Goal of the exercise:
Each line from the one containing "(t.onMgmt fun m" to the end of the entries is to be repeated exactly, and no other line.

Content starts

-- ==== Sys2Proof/Machine/Heat.lean ====
section
/-! DEFINITION. Sensors, thresholds, pauses and the thermal shutdown (R342 to R356). -/

namespace Sys2Proof.Machine

/-- A conversion that gives no reading in range (R344): a third failure in a row, or a reading outside −40 to 150 °C, makes the sensor faulted. (DESIGN CHOICE: assumption 39) -/
def State.sensorBad (s : State) (i : Nat) (tj : Option Int) : State :=
  let n := (s.sensor i).fails + 1
  let t := s.onSensor i fun x => { x with fails := n, goods := 0, tj := tj.getD x.tj }
  if (s.sensor i).fault || (tj.isNone && decide (n < 3)) then t
  else ((t.onSensor i fun x => { x with fault := true }).sensorLeaves i).raiseErr 4 8 { addr := i }

/-- A conversion with a reading in range (R344, R345, R356): a faulted sensor recovers at the third in a row and takes part from the next. -/
def State.sensorGood (s : State) (i : Nat) (tj : Int) : State :=
  let x := s.sensor i
  let t := s.onSensor i fun x => { x with fails := 0, goods := min 3 (x.goods + 1), tj := tj, band := bandNext x.band tj }
  if x.fault then t.cond (decide (2 ≤ x.goods)) fun u => u.onSensor i fun x => { x with fault := false }
  else if s.bit (Reg.HEAT_THR_DIS i) then t
  else (t.onSensor i fun x => { x with valid := true }).thresholds i tj

/-- SENSOR_CONVERSION (R342, R345): from MGMT upward; the reading is in eighths of a degree. (DESIGN CHOICE: assumption 39) -/
def execSensorConversion (i : SensorId) (reading : Option Int) (s : State) : Result :=
  if !s.keep.mgmtOn || decide (s.power = 0) then .next s
  else
    let t := match reading with
      | none => s.sensorBad i none
      | some tj => if tj < -320 ∨ 1200 < tj then s.sensorBad i (some (max (-2048) (min 2047 tj))) else s.sensorGood i tj
    .next (t.cond (i.val ∈ cellSensors && t.keep.mgmtOn) (·.cellHeat))

/-- DUTY_RAMP (R349): a full 10 ms in THROTTLE. -/
def execDutyRamp (i : SensorId) (s : State) : Result :=
  .next (s.cond ((s.sensor i).st == 2 && s.bit Reg.HEAT_CTL_RAMP_EN && decide ((s.sensor i).duty < s.get Reg.HEAT_PAUSE_DUTY_MAX)) fun t =>
    (t.onSensor i fun x => { x with duty := x.duty + 1 }).dutyEvt i)

/-- PAUSE_PERIOD (R347, R348): a sixteenth of the period begins: what a sensor of duty D covers works in the first 16 − D of them; a period with a pause in force is counted. -/
def execPausePeriod (part : Fin 16) (s : State) : Result :=
  .next (s.cond s.keep.mgmtOn fun t =>
    (t.onMgmt fun m => { m with pausePart := part.val }).cond (part.val == 0 && t.mgmt.sensors.any fun e => decide (0 < e.2.duty) && !decide (e.1 ∈ cellSensors))
      (·.bump Reg.HEAT_PAUSE_US_US))

/-- KEEPER_DIODE_TRIP (R352): in any state. -/
def execKeeperDiodeTrip (s : State) : Result := .next (s.cond s.keep.vauxGood (·.thermalShutdown 127 0))

/-- THERMAL_LATCH_CLEAR (R354): the episode ends as a power-down. -/
def execThermalLatchClear (s : State) : Result :=
  .next (s.cond (s.keep.thermLatch && s.keep.hold.isNone) fun t =>
    let u := t.onKeep fun k => { k with thermLatch := false }
    u.cond (!u.bit Reg.PWR_STAT_BUSY) (·.sampleEn))

/-- THERM_N is driven low (R351, R353). -/
def State.thermNLow (s : State) : Bool :=
  s.keep.thermLatch || (s.keep.mgmtOn && s.mgmt.sensors.any fun e => e.2.st == 2 || (s.bit Reg.HEAT_CTL_THERM_WARN && e.2.st != 0))

/-- The highest duty in force. -/
def State.dutyMax (s : State) : Nat := s.mgmt.sensors.foldl (fun d e => max d e.2.duty) 0

/-- The checks of a HEAT_THR value (R346). -/
def heatThrOk (v : Nat) : Bool :=
  decide (bits v 0 8 ≤ bits v 8 8) && decide (bits v 8 8 ≤ bits v 16 8) && decide (bits v 16 8 ≤ 125) && decide (1 ≤ bits v 24 4)

/-- HEAT_THR takes a value that checks, for the selected sensor or for all (R344, R346). -/
def State.heatThr (s : State) (v : Nat) : State :=
  let is := if s.bit Reg.HEAT_SEL_ALL then List.range 96 else [s.get Reg.HEAT_SEL_SENSOR]
  let t := s.forAll is fun i u =>
    ((((u.put (Reg.HEAT_THR_WARN i) (bits v 0 8)).put (Reg.HEAT_THR_THROT i) (bits v 8 8)).put (Reg.HEAT_THR_SHUT i) (bits v 16 8)).put
      (Reg.HEAT_THR_HYST i) (bits v 24 4)).put (Reg.HEAT_THR_DIS i) (bits v 28 1) |>.cond (bitOf v 28) (·.sensorLeaves i)
  t.cond (is.any (· ∈ cellSensors)) (·.cellHeat)

end Sys2Proof.Machine
end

Content ends

Response to this task:
    (t.onMgmt fun m => { m with pausePart := part.val }).cond (part.val == 0 && t.mgmt.sensors.any fun e => decide (0 < e.2.duty) && !decide (e.1 ∈ cellSensors))
      (·.bump Reg.HEAT_PAUSE_US_US))

/-- KEEPER_DIODE_TRIP (R352): in any state. -/
def execKeeperDiodeTrip (s : State) : Result := .next (s.cond s.keep.vauxGood (·.thermalShutdown 127 0))

/-- THERMAL_LATCH_CLEAR (R354): the episode ends as a power-down. -/
def execThermalLatchClear (s : State) : Result :=
  .next (s.cond (s.keep.thermLatch && s.keep.hold.isNone) fun t =>
    let u := t.onKeep fun k => { k with thermLatch := false }
    u.cond (!u.bit Reg.PWR_STAT_BUSY) (·.sampleEn))

/-- THERM_N is driven low (R351, R353). -/
def State.thermNLow (s : State) : Bool :=
  s.keep.thermLatch || (s.keep.mgmtOn && s.mgmt.sensors.any fun e => e.2.st == 2 || (s.bit Reg.HEAT_CTL_THERM_WARN && e.2.st != 0))

/-- The highest duty in force. -/
def State.dutyMax (s : State) : Nat := s.mgmt.sensors.foldl (fun d e => max d e.2.duty) 0

/-- The checks of a HEAT_THR value (R346). -/
def heatThrOk (v : Nat) : Bool :=
  decide (bits v 0 8 ≤ bits v 8 8) && decide (bits v 8 8 ≤ bits v 16 8) && decide (bits v 16 8 ≤ 125) && decide (1 ≤ bits v 24 4)

/-- HEAT_THR takes a value that checks, for the selected sensor or for all (R344, R346). -/
def State.heatThr (s : State) (v : Nat) : State :=
  let is := if s.bit Reg.HEAT_SEL_ALL then List.range 96 else [s.get Reg.HEAT_SEL_SENSOR]
  let t := s.forAll is fun i u =>
    ((((u.put (Reg.HEAT_THR_WARN i) (bits v 0 8)).put (Reg.HEAT_THR_THROT i) (bits v 8 8)).put (Reg.HEAT_THR_SHUT i) (bits v 16 8)).put
      (Reg.HEAT_THR_HYST i) (bits v 24 4)).put (Reg.HEAT_THR_DIS i) (bits v 28 1) |>.cond (bitOf v 28) (·.sensorLeaves i)
  t.cond (is.any (· ∈ cellSensors)) (·.cellHeat)

end Sys2Proof.Machine
end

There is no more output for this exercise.